##### Data shown
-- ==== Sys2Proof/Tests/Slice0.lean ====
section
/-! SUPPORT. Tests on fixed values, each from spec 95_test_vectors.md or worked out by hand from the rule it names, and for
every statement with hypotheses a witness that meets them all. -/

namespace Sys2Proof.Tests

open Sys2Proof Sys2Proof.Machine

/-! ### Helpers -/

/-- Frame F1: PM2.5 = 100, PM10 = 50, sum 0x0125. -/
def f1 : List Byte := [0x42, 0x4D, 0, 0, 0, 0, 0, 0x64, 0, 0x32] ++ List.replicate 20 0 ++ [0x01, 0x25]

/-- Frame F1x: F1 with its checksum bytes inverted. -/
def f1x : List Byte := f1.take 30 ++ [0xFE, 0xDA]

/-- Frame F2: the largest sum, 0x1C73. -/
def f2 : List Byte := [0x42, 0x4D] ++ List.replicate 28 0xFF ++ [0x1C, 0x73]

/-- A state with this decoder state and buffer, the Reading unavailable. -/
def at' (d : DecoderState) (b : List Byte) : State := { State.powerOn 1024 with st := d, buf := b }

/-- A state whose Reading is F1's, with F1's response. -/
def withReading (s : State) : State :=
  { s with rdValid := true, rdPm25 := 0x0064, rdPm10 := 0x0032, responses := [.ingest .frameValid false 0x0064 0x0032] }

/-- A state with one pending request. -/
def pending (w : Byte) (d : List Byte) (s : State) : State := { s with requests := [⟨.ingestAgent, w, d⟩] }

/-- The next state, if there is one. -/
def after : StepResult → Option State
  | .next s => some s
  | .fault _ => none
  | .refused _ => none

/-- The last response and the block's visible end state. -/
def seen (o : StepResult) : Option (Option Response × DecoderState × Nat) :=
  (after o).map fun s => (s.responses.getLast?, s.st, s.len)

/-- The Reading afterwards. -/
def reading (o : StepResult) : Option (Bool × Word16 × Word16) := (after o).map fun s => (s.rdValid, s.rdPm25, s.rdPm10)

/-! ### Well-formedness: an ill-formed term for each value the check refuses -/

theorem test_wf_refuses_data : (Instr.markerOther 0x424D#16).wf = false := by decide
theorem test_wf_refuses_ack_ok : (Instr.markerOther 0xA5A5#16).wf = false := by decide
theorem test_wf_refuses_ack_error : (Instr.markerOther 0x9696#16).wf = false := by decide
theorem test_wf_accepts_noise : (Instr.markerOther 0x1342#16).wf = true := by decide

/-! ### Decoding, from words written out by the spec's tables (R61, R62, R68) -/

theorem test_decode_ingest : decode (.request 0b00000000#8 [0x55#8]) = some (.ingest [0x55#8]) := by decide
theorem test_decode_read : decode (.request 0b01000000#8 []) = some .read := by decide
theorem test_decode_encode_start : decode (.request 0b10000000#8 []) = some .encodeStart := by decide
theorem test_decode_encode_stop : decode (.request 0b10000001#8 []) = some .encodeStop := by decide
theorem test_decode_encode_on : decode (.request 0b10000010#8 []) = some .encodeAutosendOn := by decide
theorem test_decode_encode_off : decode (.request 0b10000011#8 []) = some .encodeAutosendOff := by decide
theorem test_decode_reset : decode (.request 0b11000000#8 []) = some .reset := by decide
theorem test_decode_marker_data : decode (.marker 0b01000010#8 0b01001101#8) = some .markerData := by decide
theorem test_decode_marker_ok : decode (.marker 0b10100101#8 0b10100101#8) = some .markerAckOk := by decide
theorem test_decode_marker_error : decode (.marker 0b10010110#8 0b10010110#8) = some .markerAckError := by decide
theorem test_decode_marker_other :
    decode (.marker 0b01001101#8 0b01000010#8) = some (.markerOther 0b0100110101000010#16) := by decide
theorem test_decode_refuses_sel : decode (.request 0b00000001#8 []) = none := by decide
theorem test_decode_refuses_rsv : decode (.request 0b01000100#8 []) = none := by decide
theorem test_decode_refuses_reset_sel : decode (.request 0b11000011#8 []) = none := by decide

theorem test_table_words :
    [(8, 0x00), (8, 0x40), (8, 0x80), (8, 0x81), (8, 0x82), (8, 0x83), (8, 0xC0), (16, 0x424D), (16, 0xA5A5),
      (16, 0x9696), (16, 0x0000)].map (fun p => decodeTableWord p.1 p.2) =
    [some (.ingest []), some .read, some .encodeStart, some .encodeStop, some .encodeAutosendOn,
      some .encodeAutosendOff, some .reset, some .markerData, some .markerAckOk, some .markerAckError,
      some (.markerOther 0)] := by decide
##########
### What is needed
Whenever a line of the data includes "replicate", copy that line.

### Answer section
def f1 : List Byte := [0x42, 0x4D, 0, 0, 0, 0, 0, 0x64, 0, 0x32] ++ List.replicate 20 0 ++ [0x01, 0x25]
def f2 : List Byte := [0x42, 0x4D] ++ List.replicate 28 0xFF ++ [0x1C, 0x73]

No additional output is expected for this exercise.